What the Scores Mean

A score of 7 to 10 at 5 minutes is considered normal and indicates the baby is in good condition. A score of 4 to 6 at 5 minutes indicates the baby may need some assistance, such as stimulation or supplemental oxygen. A score of 3 or below at 5 minutes indicates the need for resuscitation, and the neonatal team will act immediately.

Most babies score 7 or above at 5 minutes. It is quite common for a baby to score 7 or 8 at 1 minute and 9 or 10 at 5 minutes, reflecting the brief period of adjustment.

A perfect 10 is less common than might be assumed, because most babies have at least slightly blue hands and feet in the first minutes of life (acrocyanosis), which gives a score of 1 rather than 2 for the Appearance category.

What the Apgar Score Does Not Mean

The Apgar score is a tool for guiding immediate care. It is not a predictor of long-term developmental outcome, intelligence, or health. Research including work by Casey and colleagues published in the New England Journal of Medicine (2001) examined outcomes in over 150,000 births and concluded that while very low Apgar scores (particularly scores of 0-3 at 5 minutes) are associated with increased neonatal mortality and morbidity, a low Apgar score alone does not predict long-term neurological outcome with sufficient precision to be used as an individual predictor.

Parents sometimes worry that a low early score means something is "wrong" with their baby. In the vast majority of cases, a 1-minute score of 6 or 7 that rises to 9 by 5 minutes is entirely benign.
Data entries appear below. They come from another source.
/-- The data cycle of a command accepted (R346, R348). -/
def NorSt.dataCycle (n : NorSt) (c : NorCode) (ofst width value : Nat) : NorSt :=
  let k := sectorAt ofst
  let w := ofst / 8
  match c with
  | .erase =>
    if !(width == 2 && value == 0x3030 && decide (ofst < 0x800000)) then n.fail 1 k
    else if !(hostWritable k) then n.fail 2 k
    else { n with seq := 0, code := none, target := ofst, hostBusy := true, hostOp := some (.erase k none) }.startHost
  | _ =>
    if !(width == 8 && ofst % 8 == 0 && decide (ofst < 0x800000)) then n.fail 1 k
    else if !(hostWritable k) then n.fail 2 k
    else if (c == .flag) != isFlagWord w then n.fail 3 k
    else if n.refuses w then n.fail 4 k
    else { n with seq := 0, code := none, target := ofst, hostBusy := true, hostOp := some (if isFlagWord w then HostNorOp.flag w (BitVec.ofNat 64 value) else HostNorOp.word w (BitVec.ofNat 64 value)) }.startHost

/-- A write to offsets 00_0000h to 8F_FFFFh of the aperture. -/
def NorSt.cycle (n : NorSt) (ofst width value : Nat) : NorSt :=
  let k := sectorAt ofst
  if !n.maint then n.fail 2 k
  else if n.hostBusy then n.fail 1 k
  else if n.seq = 0 then
    if ofst = 0xA8 ∧ width = 2 ∧ value = 0x4D5A then { n with seq := 1 } else n.fail 1 k
  else if n.seq = 1 then
    if ofst = 0x150 ∧ width = 2 ∧ value = 0x5A4D then { n with seq := 2 } else n.fail 1 k
  else if n.seq = 2 then
    if ofst = 0xA8 ∧ width = 2 then
      if value = 0xA0A0 then { n with seq := 3, code := some .word }
      else if value = 0xA1A1 then { n with seq := 3, code := some .flag }
      else if value = 0x8080 then { n with seq := 3, code := some .erase }
      else if value = 0xF0F0 then { n with seq := 0 }
      else n.fail 1 k
    else n.fail 1 k
  else match n.code with
    | some c => n.dataCycle c ofst width value
    | none => n.fail 1 k

/-- Bits of a 32-bit register that a write of some of its bytes covers, and the value they take. -/
def laneWrite (reg ofst width value : Nat) : BitVec 32 × BitVec 32 :=
  let lanes := (List.range 4).filter fun i => decide (ofst ≤ reg + i ∧ reg + i < ofst + width)
  (lanes.foldl (fun m i => m ||| (0xFF#32 <<< (8 * i))) 0,
   lanes.foldl (fun v i => v ||| (BitVec.ofNat 32 (value / 256 ^ (reg + i - ofst) % 256) <<< (8 * i))) 0)

/-- A write to the registers of R345, which acts under each field's access type. -/
def NorSt.regWrite (n : NorSt) (ofst width value : Nat) : NorSt :=
  let st := (laneWrite 0x900000 ofst width value).2
  let sel := laneWrite 0x900008 ofst width value
  { n with
    errValid := n.errValid && !(st.getLsbD 7)
    done := n.done && !(st.getLsbD 6)
    uncorr := n.uncorr && !(st.getLsbD 0)
    sectorSel := if sel.1.getLsbD 0 then sel.2.toNat % 128 else n.sectorSel }

/-- A write to BAR2/3 (R343). The aperture is served while the drive runs and its link is up. -/
def aperWrite (ofst width value : Nat) (s : State) : State :=
  if !(s.up && s.host.link && !s.host.perst) then s
  else if ofst < 0x900000 then onNor (fun n => n.cycle ofst width value) s
  else if ofst < 0x900014 then onNor (fun n => n.regWrite ofst width value) s
  else s

/-- Cycle 1 (R346). -/
def execOptKey1 (value : BitVec 16) (s : State) : Res := .next (aperWrite 0xA8 2 value.toNat s)

/-- Cycle 2. -/
def execOptKey2 (value : BitVec 16) (s : State) : Res := .next (aperWrite 0x150 2 value.toNat s)

/-- Command A0A0h and its data cycle. -/
def execWordProgram (ofst width : Nat) (value : BitVec 64) (s : State) : Res :=
  .next (aperWrite ofst width value.toNat (aperWrite 0xA8 2 0xA0A0 s))

/-- Command A1A1h and its data cycle. -/
def execFlagProgram (ofst width : Nat) (value : BitVec 64) (s : State) : Res :=
  .next (aperWrite ofst width value.toNat (aperWrite 0xA8 2 0xA1A1 s))

/-- Command 8080h and its data cycle. -/
def execSectorErase (ofst width : Nat) (value : BitVec 64) (s : State) : Res :=
  .next (aperWrite ofst width value.toNat (aperWrite 0xA8 2 0x8080 s))

/-- Command F0F0h. -/
def execOptReset (s : State) : Res := .next (aperWrite 0xA8 2 0xF0F0 s)

/-! ### Ends of operations -/

/-- A word whose program did not verify: some of the bits asked for have been cleared, which ones is a free value (log 7). -/
def failedProgram (w : Nat) (v : BitVec 64) (s : State) : State :=
  { onNor (fun n => n.program w (v ||| Config.freeWord s.free)) s with free := s.free + 1 }

/-- A sector whose erase did not verify: some of its bits have been set, which ones is a free value (log 7). -/
def failedErase (k : Nat) (s : State) : State :=
  { onNor (fun n => { n with
      words := (n.words.zipIdx.map fun x =>
        if x.1.1 / 8192 = k then (x.1.1, x.1.2 ||| Config.freeWord (s.free + x.2)) else x.1).filter
          fun x => x.2 != BitVec.allOnes 64 }) s with free := s.free + s.nor.words.length }

/-- A host program or erase ends (R346, R348); while the drive's own operation holds it back, it cannot end (R347). -/
def optDone (verified : Bool) (s : State) : State :=
  match s.nor.hostOp with
  | none => s
  | some op =>
    if s.nor.fwBusy then s
    else
      let k := match op with
        | .word w _ => w / 8192
        | .flag w _ => w / 8192
        | .erase k _ => k
      let done := match op with
        | .word w v => if verified then onNor (fun n => n.program w v) s else failedProgram w v s
        | .flag w v => if verified then onNor (fun n => n.program w v) s else failedProgram w v s
        | .erase k r =>
          let s := if verified then onNor (fun n => (n.erase k).confirm k ((n.sector k).erases + 1)) s
            else onNor (fun n => n.setSector k ⟨(n.sector k).erases, .unconfirmed⟩) (failedErase k s)
          match r with
          | some q => if verified then onNor (fun n => n.doWrite (.flag q 2)) s else s
          | none => s
      let ended := onNor (fun n => { n with hostBusy := false, hostOp := none }) done
      let full := match op with
        | .flag w _ => decide (w / 8 % 1024 = 1023) && flagSet (ended.nor.word w) 0
        | _ => false
      let said := if verified then onNor (fun n => { n with done := true }) ended
        else norFailure k (onNor (fun n => { n with err := 5, errValid := true, errSector := k }) ended)
      onNor (fun n => if full then (if n.engineBusy then n else n.beginSwap k) else n.catchUp) said

def execOptOperationDone (verified : Bool) (s : State) : Res := .next (optDone verified s)

/-- The drive's own sector erase ends (R353, R354). A journal sector that fails is not used again (R340). -/
def norEraseEnd (verified : Bool) (s : State) : State :=
  match s.nor.fwOp with
  | none => s
  | some f =>
    let free := fun (n : NorSt) => { n with fwBusy := false, fwOp := none }
    let t :=
      if verified then
        onNor (fun n =>
          let n := (free ((n.erase f.sector).confirm f.sector f.erases)).doWrite (.flag f.record 2)
          match f.use with
          | .swapTarget => ((n.openSector f.sector 0xFF).copyBlocks f.sector (n.recs 7)).beginErase 7 .swapSource
          | _ => n) s
      else
        norFailure f.sector (onNor (fun n => (free n).setSector f.sector
          ⟨f.erases, if 16 ≤ f.sector then .failed else .unconfirmed⟩) (failedErase f.sector s))
    onNor (fun n => if n.hostOp.isSome then n.startHost else n.catchUp) t

def execNorEraseDone (verified : Bool) (s : State) : Res := .next (norEraseEnd verified s)

/-! ### Reading the option area (R352, R353) -/

/-- The sector to be read for a sector of the option area: the swap sector while it stands for it. -/
def NorSt.readFrom (n : NorSt) (k : Nat) : Nat :=
  if (n.sector 7).state == .opened && (n.word (7 * 8192 + 2)).toNat / 2 ^ 48 % 256 == k && (n.sector k).state == .unconfirmed
  then 7 else k

/-- The standing block of a KIND in a sector of the option area. -/
def NorSt.option (n : NorSt) (k kind : Nat) : Option NorRec :=
  newestRec ((n.recs (n.readFrom k)).filter fun r => r.kind == kind)

/-- OWNER_HASH in force: all ones with no valid block (R351, R352). -/
def NorSt.ownerHash (n : NorSt) : BitVec 256 :=
  match n.option 3 0x83 with
  | some r => BitVec.ofNat 256 (r.payload.be 0 32)
  | none => BitVec.allOnes 256

/-- BOOT_FLAGS in force: USE_RESIDENT is 1 with no valid block. -/
def NorSt.bootFlags (n : NorSt) : BitVec 64 :=
  match n.option 4 0x84 with
  | some r => BitVec.ofNat 64 (r.payload.le 0 8)
  | none => BitVec.allOnes 64

/-- The membership record: PLAIN_ID, MEMBER and MEMBERS; none where absent or withdrawn. -/
def NorSt.membership (n : NorSt) : Option (BitVec 64 × Nat × Nat) :=
  match n.option 5 0x85 with
  | some r => if r.has 1 then none else some (BitVec.ofNat 64 (r.payload.le 0 8), r.payload.le 8 1, r.payload.le 9 1)
  | none => none

/-- The Sanitize to be run again: SANACT, SANITIZE_BELL and SEQ of the newest KIND 88h block without DONE. -/
def NorSt.sanitizing (n : NorSt) : Option (Nat × Nat × Nat) :=
  match n.option 5 0x88 with
  | some r => if r.has 1 then none else some (r.payload.le 0 1, r.payload.le 2 6, r.seq)
  | none => none

/-- An interrupted erase of an option or journal sector is to be done again (R354): the sector is unconfirmed. -/
def NorSt.interrupted (n : NorSt) : NorSt :=
  let n := match n.fwOp with
    | some f => n.setSector f.sector ⟨f.erases, .unconfirmed⟩
    | none => n
  let n := match n.hostOp with
    | some (.erase k (some _)) => n.setSector k ⟨(n.sector k).erases + 1, .unconfirmed⟩
    | _ => n
  { n with fwBusy := false, fwOp := none, hostBusy := false, hostOp := none, seq := 0, code := none, maint := false }

end Sys2Proof.Machine
end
The score was never designed as a developmental marker – Virginia Apgar herself was clear that it was a clinical intervention tool, not a prognostic one.

Scores in Preterm and Caesarean-Born Babies

Apgar scores tend to be lower in preterm babies, which is expected: preterm infants have reduced muscle tone, less developed respiratory drive, and less physiological reserve for the transition to extrauterine life. A score of 7 at 5 minutes in a 28-week premature infant represents a different clinical picture from the same score in a term baby.

Babies born by caesarean section, particularly elective caesareans before the onset of labour, sometimes have transient breathing difficulties because they have not been exposed to the stress hormones (catecholamines) that natural labour releases and that prepare the lungs for air breathing. This can result in a lower initial score, which usually resolves quickly.

Key Takeaways

The Apgar score is a rapid assessment of a newborn's condition at 1 and 5 minutes after birth, covering five signs: Appearance (colour), Pulse (heart rate), Grimace (reflex response), Activity (muscle tone), and Respiration. Each sign is scored 0, 1, or 2, giving a total out of 10. A score of 7-10 at 5 minutes is normal. The Apgar score is not a predictor of long-term development and does not indicate whether a baby will have developmental difficulties. It is a clinical tool for guiding immediate care in the delivery room.